== TASK ITEM ==
All of the data that appears below is to be given again precisely as written.

-------- ENTRIES SHOWN

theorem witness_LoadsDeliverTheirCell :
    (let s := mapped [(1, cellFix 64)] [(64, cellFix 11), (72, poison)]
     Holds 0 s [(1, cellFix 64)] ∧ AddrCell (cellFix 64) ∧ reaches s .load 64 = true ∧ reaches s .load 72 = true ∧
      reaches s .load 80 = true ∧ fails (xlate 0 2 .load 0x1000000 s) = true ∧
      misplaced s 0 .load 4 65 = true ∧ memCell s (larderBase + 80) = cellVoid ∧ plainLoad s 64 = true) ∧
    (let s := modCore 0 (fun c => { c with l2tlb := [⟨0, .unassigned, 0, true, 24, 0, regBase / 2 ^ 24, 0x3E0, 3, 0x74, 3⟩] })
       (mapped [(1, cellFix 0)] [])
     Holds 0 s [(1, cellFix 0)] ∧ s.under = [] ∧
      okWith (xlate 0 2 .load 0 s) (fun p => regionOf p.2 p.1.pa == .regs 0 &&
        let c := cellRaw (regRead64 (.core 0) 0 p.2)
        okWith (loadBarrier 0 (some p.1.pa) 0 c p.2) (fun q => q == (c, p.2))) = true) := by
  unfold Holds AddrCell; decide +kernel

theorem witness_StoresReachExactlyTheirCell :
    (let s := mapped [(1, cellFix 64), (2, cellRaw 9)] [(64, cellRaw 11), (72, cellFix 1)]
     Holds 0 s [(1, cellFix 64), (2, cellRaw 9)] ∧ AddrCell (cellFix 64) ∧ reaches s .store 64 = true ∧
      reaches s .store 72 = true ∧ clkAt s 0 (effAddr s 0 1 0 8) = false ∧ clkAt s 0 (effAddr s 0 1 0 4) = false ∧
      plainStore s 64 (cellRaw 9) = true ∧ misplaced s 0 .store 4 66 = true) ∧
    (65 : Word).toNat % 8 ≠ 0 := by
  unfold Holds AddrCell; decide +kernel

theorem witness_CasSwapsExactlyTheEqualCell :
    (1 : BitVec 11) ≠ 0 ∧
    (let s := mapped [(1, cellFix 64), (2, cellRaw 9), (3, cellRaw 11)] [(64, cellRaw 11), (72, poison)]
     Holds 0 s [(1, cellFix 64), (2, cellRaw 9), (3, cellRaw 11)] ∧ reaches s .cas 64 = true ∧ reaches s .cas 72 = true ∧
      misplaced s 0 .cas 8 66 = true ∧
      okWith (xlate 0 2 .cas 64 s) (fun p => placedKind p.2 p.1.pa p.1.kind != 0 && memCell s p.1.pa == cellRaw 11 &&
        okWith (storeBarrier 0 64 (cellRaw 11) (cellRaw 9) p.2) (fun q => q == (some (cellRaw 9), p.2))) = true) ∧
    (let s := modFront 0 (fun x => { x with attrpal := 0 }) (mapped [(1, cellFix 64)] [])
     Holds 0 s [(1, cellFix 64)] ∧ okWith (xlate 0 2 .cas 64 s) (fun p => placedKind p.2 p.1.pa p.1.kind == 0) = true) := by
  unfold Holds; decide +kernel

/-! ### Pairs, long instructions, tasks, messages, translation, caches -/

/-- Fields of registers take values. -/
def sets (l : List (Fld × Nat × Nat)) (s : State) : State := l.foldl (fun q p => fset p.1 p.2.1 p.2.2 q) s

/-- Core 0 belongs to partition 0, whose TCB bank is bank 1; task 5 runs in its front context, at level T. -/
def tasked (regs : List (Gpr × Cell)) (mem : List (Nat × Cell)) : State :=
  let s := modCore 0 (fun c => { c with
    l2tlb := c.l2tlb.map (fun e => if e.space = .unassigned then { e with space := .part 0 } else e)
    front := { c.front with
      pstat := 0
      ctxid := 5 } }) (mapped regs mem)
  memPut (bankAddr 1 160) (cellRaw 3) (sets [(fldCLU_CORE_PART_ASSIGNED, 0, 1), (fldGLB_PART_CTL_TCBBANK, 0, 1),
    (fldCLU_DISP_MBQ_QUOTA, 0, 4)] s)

----------------

== SOLUTION BELOW ==
theorem witness_LoadsDeliverTheirCell :
    (let s := mapped [(1, cellFix 64)] [(64, cellFix 11), (72, poison)]
     Holds 0 s [(1, cellFix 64)] ∧ AddrCell (cellFix 64) ∧ reaches s .load 64 = true ∧ reaches s .load 72 = true ∧
      reaches s .load 80 = true ∧ fails (xlate 0 2 .load 0x1000000 s) = true ∧
      misplaced s 0 .load 4 65 = true ∧ memCell s (larderBase + 80) = cellVoid ∧ plainLoad s 64 = true) ∧
    (let s := modCore 0 (fun c => { c with l2tlb := [⟨0, .unassigned, 0, true, 24, 0, regBase / 2 ^ 24, 0x3E0, 3, 0x74, 3⟩] })
       (mapped [(1, cellFix 0)] [])
     Holds 0 s [(1, cellFix 0)] ∧ s.under = [] ∧
      okWith (xlate 0 2 .load 0 s) (fun p => regionOf p.2 p.1.pa == .regs 0 &&
        let c := cellRaw (regRead64 (.core 0) 0 p.2)
        okWith (loadBarrier 0 (some p.1.pa) 0 c p.2) (fun q => q == (c, p.2))) = true) := by
  unfold Holds AddrCell; decide +kernel

theorem witness_StoresReachExactlyTheirCell :
    (let s := mapped [(1, cellFix 64), (2, cellRaw 9)] [(64, cellRaw 11), (72, cellFix 1)]
     Holds 0 s [(1, cellFix 64), (2, cellRaw 9)] ∧ AddrCell (cellFix 64) ∧ reaches s .store 64 = true ∧
      reaches s .store 72 = true ∧ clkAt s 0 (effAddr s 0 1 0 8) = false ∧ clkAt s 0 (effAddr s 0 1 0 4) = false ∧
      plainStore s 64 (cellRaw 9) = true ∧ misplaced s 0 .store 4 66 = true) ∧
    (65 : Word).toNat % 8 ≠ 0 := by
  unfold Holds AddrCell; decide +kernel

theorem witness_CasSwapsExactlyTheEqualCell :
    (1 : BitVec 11) ≠ 0 ∧
    (let s := mapped [(1, cellFix 64), (2, cellRaw 9), (3, cellRaw 11)] [(64, cellRaw 11), (72, poison)]
     Holds 0 s [(1, cellFix 64), (2, cellRaw 9), (3, cellRaw 11)] ∧ reaches s .cas 64 = true ∧ reaches s .cas 72 = true ∧
      misplaced s 0 .cas 8 66 = true ∧
      okWith (xlate 0 2 .cas 64 s) (fun p => placedKind p.2 p.1.pa p.1.kind != 0 && memCell s p.1.pa == cellRaw 11 &&
        okWith (storeBarrier 0 64 (cellRaw 11) (cellRaw 9) p.2) (fun q => q == (some (cellRaw 9), p.2))) = true) ∧
    (let s := modFront 0 (fun x => { x with attrpal := 0 }) (mapped [(1, cellFix 64)] [])
     Holds 0 s [(1, cellFix 64)] ∧ okWith (xlate 0 2 .cas 64 s) (fun p => placedKind p.2 p.1.pa p.1.kind == 0) = true) := by
  unfold Holds; decide +kernel

/-! ### Pairs, long instructions, tasks, messages, translation, caches -/

/-- Fields of registers take values. -/
def sets (l : List (Fld × Nat × Nat)) (s : State) : State := l.foldl (fun q p => fset p.1 p.2.1 p.2.2 q) s

/-- Core 0 belongs to partition 0, whose TCB bank is bank 1; task 5 runs in its front context, at level T. -/
def tasked (regs : List (Gpr × Cell)) (mem : List (Nat × Cell)) : State :=
  let s := modCore 0 (fun c => { c with
    l2tlb := c.l2tlb.map (fun e => if e.space = .unassigned then { e with space := .part 0 } else e)
    front := { c.front with
      pstat := 0
      ctxid := 5 } }) (mapped regs mem)
  memPut (bankAddr 1 160) (cellRaw 3) (sets [(fldCLU_CORE_PART_ASSIGNED, 0, 1), (fldGLB_PART_CTL_TCBBANK, 0, 1),
    (fldCLU_DISP_MBQ_QUOTA, 0, 4)] s)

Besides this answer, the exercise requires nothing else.